Prosecutors, however, had ample other evidence that established the materiality of Sussmann’s misrepresentation to Baker. But the jurors didn’t care because the jury, in the truest sense, was a jury of Sussmann’s peers. Just as his actual colleagues, Baker and Priestap, shrugged off the Section 1001 false statement offense, so did the jury, who could easily envision their neighbors and friends sitting in his stead.

 

But the proof that the FBI is no longer “ours” came even before the jury verdict—months earlier, when Special Counsel John Durham revealed in a discovery update that the Department of Justice’s Office of Inspector General withheld evidence from Durham’s team.

 

The DOJ’s OIG is charged with conducting independent investigations related to DOJ employees and programs, including alleged misconduct by FBI agents.
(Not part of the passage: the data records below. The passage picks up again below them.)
-- ==== Sys2Proof/Machine/Tree.lean ====
section
/-!
DEFINITION. Tree objects as the engine reads them (R79 to R126): child pointers, box nodes, score nodes, instance nodes,
triangle, key-block, evaluated and host leaves, layer descriptors (R276 to R281), each with the checks of R126 and the
faulty address of R128.
-/

namespace Sys2Proof.Machine

/-- The three query kinds (R47). -/
inductive QKind where
  | ray | key | token
  deriving DecidableEq, Repr

/-- Tree fault causes (R126), in ascending order of code. -/
inductive TreeFault where
  | badPointer | badKind | wrongQuery | reservedSet | outOfBound | badAlign | badBox | badFormat | badDim | badCount
  | badSelect | badValue | nesting | depth | badLayer
  deriving DecidableEq, Repr

/-- The cause code (R126). -/
def TreeFault.code : TreeFault → Nat
  | .badPointer => 0x01 | .badKind => 0x02 | .wrongQuery => 0x03 | .reservedSet => 0x04 | .outOfBound => 0x05
  | .badAlign => 0x06 | .badBox => 0x07 | .badFormat => 0x08 | .badDim => 0x09 | .badCount => 0x0A | .badSelect => 0x0B
  | .badValue => 0x0C | .nesting => 0x0D | .depth => 0x0E | .badLayer => 0x0F

/-- What a context entry says about its tree (R81, R94, R280): the walk reads nothing else of it. -/
structure TreeCtx where
  kind : QKind
  pfmt : Fmt
  dim : Nat
  dout : Nat
  base : Nat
  bound : Nat
  deriving DecidableEq, Repr

/-- A fault with the address R128 records. -/
structure FaultAt where
  cause : TreeFault
  addr : Nat
  deriving DecidableEq, Repr

/-- Whether `n` bytes from `a` on lie within base and bound (R81). -/
def TreeCtx.holds (c : TreeCtx) (a n : Nat) : Bool := n = 0 || (c.base ≤ a && a + n ≤ c.bound)

/-- A child pointer (R83). -/
structure Ptr where
  ckind : Nat
  place : Nat
  addr : Nat
  home : Nat
  bad : Bool
  deriving DecidableEq, Repr

/-- The fields of a pointer, and whether it breaks R83 to R85 (BAD_POINTER of R126). -/
def ptrOf (w : Nat) : Ptr :=
  let ck := field w 3 0
  let pl := field w 5 4
  let ad := field w 48 8 * 128
  let ho := field w 63 49
  { ckind := ck, place := pl, addr := ad, home := ho
    bad := 8 ≤ ck || pl = 3 || field w 7 6 != 0 || (ho != 0 && pl != 2) || (ck = 0 && w != 0) }

/-- The object kinds a query kind may visit (R80): codes of R84. -/
def allowedKind (k : QKind) (ckind : Nat) : Bool :=
  match k with
  | .ray => ckind = 1 || ckind = 3 || ckind = 4 || ckind = 7
  | .key => ckind = 2 || ckind = 5
  | .token => ckind = 2 || ckind = 6

/-- The size in bytes of an object's first part, by kind (03_tree_formats.md). -/
def headBytes (ckind : Nat) : Nat := if ckind = 4 then 16 else if ckind = 7 then 32 else 128

/-- The first breach in a list in ascending order of code (R126). -/
def firstFault (addr : Nat) (checks : List (Bool × TreeFault)) : Option FaultAt :=
  (checks.find? (·.1)).map (fun c => { cause := c.2, addr := addr })

/-- The checks that every object shares, made on its first byte (R79, R80). -/
def kindChecks (c : TreeCtx) (ckind : Nat) (bs : List Byte) : List (Bool × TreeFault) :=
  [(byteAt bs 0 % 16 != ckind, .badKind), (!allowedKind c.kind ckind, .wrongQuery)]

/-- A fault known before any byte of the object is read: it lies outside the bound (R81), or it is also of a kind the
query may not visit, which is the lower code (R126). -/
def unreadable (c : TreeCtx) (ckind addr n : Nat) : Option FaultAt :=
  if c.holds addr n then none
  else some { cause := if allowedKind c.kind ckind then .outOfBound else .wrongQuery, addr := addr }

/-! ### Box nodes (R88 to R91) -/

/-- One slot of a box node: its child pointer and its box; no box where the slot is EMPTY or removed (R91). -/
structure Slot where
  ptr : Nat
  box : Option Box
  deriving DecidableEq, Repr

/-- The slots of a box node, decoded (R88 to R91). -/
def boxSlots (bs : List Byte) : List Slot :=
  let exp (a : Nat) := byteAt bs (1 + a)
  let org (a : Nat) : Rat := (finite32 (le32 bs (4 + 4 * a))).getD 0
  (List.range 8).map (fun c =>
    let q (i : Nat) := byteAt bs (16 + 6 * c + i)
    let ptr := le bs (64 + 8 * c) 8
    let gone := ptr % 16 = 0 || q 1 < q 0 || q 3 < q 2 || q 5 < q 4
    { ptr := ptr
      box := if gone then none
        else some { lo := (List.range 3).map (fun a => boxPlane false (org a) (exp a) (q (2 * a)))
                    hi := (List.range 3).map (fun a => boxPlane true (org a) (exp a) (q (2 * a + 1))) } })

/-- The check of a box node (R79, R80, R89). -/
def boxFault (c : TreeCtx) (addr : Nat) (bs : List Byte) : Option FaultAt :=
  let expBad (a : Nat) : Bool := byteAt bs (1 + a) = 0 || byteAt bs (1 + a) = 255
  let orgBad (a : Nat) : Bool := (finite32 (le32 bs (4 + 4 * a))).isNone
  firstFault addr (kindChecks c 1 bs ++
    [(byteAt bs 0 / 16 != 0, .reservedSet),
     ((List.range 3).any (fun a => expBad a || orgBad a), .badBox)])

/-! ### Score nodes and key-block leaves (R93 to R101, R111 to R113) -/

/-- What a tile scores against: the rows of a score node or key-block leaf (R96 to R98). -/
structure Rows where
  fmt : Fmt
  n : Nat
  dim : Nat
  scale : Code
  block : Nat
  bias : Nat
  deriving DecidableEq, Repr

/-- The payload and row format of a code (R58). -/
def fmtOf (c : Nat) : Option Fmt :=
  if c = 1 then some .e4m3 else if c = 2 then some .e5m2 else if c = 3 then some .bf16 else none

/-- `x` rounded up to a multiple of `m`. -/
def roundUp (x m : Nat) : Nat := (x + m - 1) / m * m

/-- The row stride S of a vector block (R96). -/
def Rows.stride (r : Rows) : Nat := roundUp (r.dim * r.fmt.bytes) 256

/-- The bytes of the block that the engine reads, from its start (R96): the padding after the last row is not read. -/
def Rows.extent (r : Rows) : Nat := (r.n - 1) * r.stride + r.dim * r.fmt.bytes

/-- Row count within range. -/
def rowCountOk (n limit : Nat) : Bool := 1 ≤ n && n ≤ limit

/-- The part of the bound check that concerns rows and their table (R81, R128): the first structure outside, the block of rows before the
bias and that before the table, where R128 does not order them (log entry 82). -/
def rowsOutside (c : TreeCtx) (ok : Bool) (fmt : Option Fmt) (n dim block bias : Nat) (rest : List (Nat × Nat)) :
    Option Nat :=
  let blockPart := match fmt with
    | some f =>
      let r : Rows := { fmt := f, n := n, dim := dim, scale := 0, block := block, bias := bias }
      if ok && dim != 0 then [(block, r.extent)] else []
    | none => []
  let biasPart := if ok && bias != 0 then [(bias, 4 * n)] else []
  ((blockPart ++ biasPart ++ (if ok then rest else [])).find? (fun p => !c.holds p.1 p.2)).map (·.1)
In preparing for the Sussmann trial, the special counsel’s office met with the OIG in October 2021 “to discuss discoverable materials that may be in the OIG’s possession.”

 

Even though the OIG possessed two of Baker’s FBI cellphones, prosecutors were not told of the phones’ existence by the OIG. Rather, the special counsel only learned of the two cellphones on January 6, 2022, when another FBI employee mentioned them.

 

The same discovery update that revealed the OIG had failed to mention Baker’s cell phones also noted that the OIG had falsely told Durham’s team that “a written forensic report” was the only information it possessed concerning a meeting between Sussmann and the OIG.

 

That meeting had occurred in early 2017, when Sussmann, on behalf of an unnamed client now known to be Joffe, went to the IG with a report that his client “had observed that a specific OIG employee’s computer was ‘seen publicly’ in ‘Internet traffic’ and was connecting to a Virtual Private Network in a foreign country.” The OIG provided the special counsel with the forensic report, but in doing so, also represented to prosecutors that it had ‘no other file[] or other documentation’ relating to this cyber matter.”

 

However, after Sussmann’s defense team informed Durham that Sussmann had personally met with the IG, the special counsel’s office circled back and, amazingly, the OIG discovered additional documentation related to Sussmann’s meeting with the IG. That the OIG—the entity charged with investigating FBI misconduct—withheld not one, but two pieces of evidence from the special counsel’s office until cornered should crush any remaining faith our country holds in the FBI.

 

And there was little trust left after the FBI launched Crossfire Hurricane on the most ridiculous of pretexts; after text messages revealed Lisa Page and Peter Strzok’s anti-Trump sentiments drove the Crossfire Hurricane team members; after the FBI and DOJ obtained four court surveillance orders based on fraud and then illegally surveilled Carter Page; after fired FBI Director James Comey leaked to the press, via an attorney friend, memos he had written following meetings with then-President Trump, to prompt the appointment of a different special counsel; and after FBI agent William Barnett told investigators that he believed Special Counsel Robert Mueller’s office used the prosecution of Gen. Michael Flynn “to get Trump.”

 

The special counsel’s prosecution of Sussmann offered an opportunity for the country to see at least a small acknowledgment that the politicization of the FBI would not be tolerated. Instead, Americans witnessed confirmation by former FBI agents, the OIG, and the DC jury that the FBI is theirs, not ours.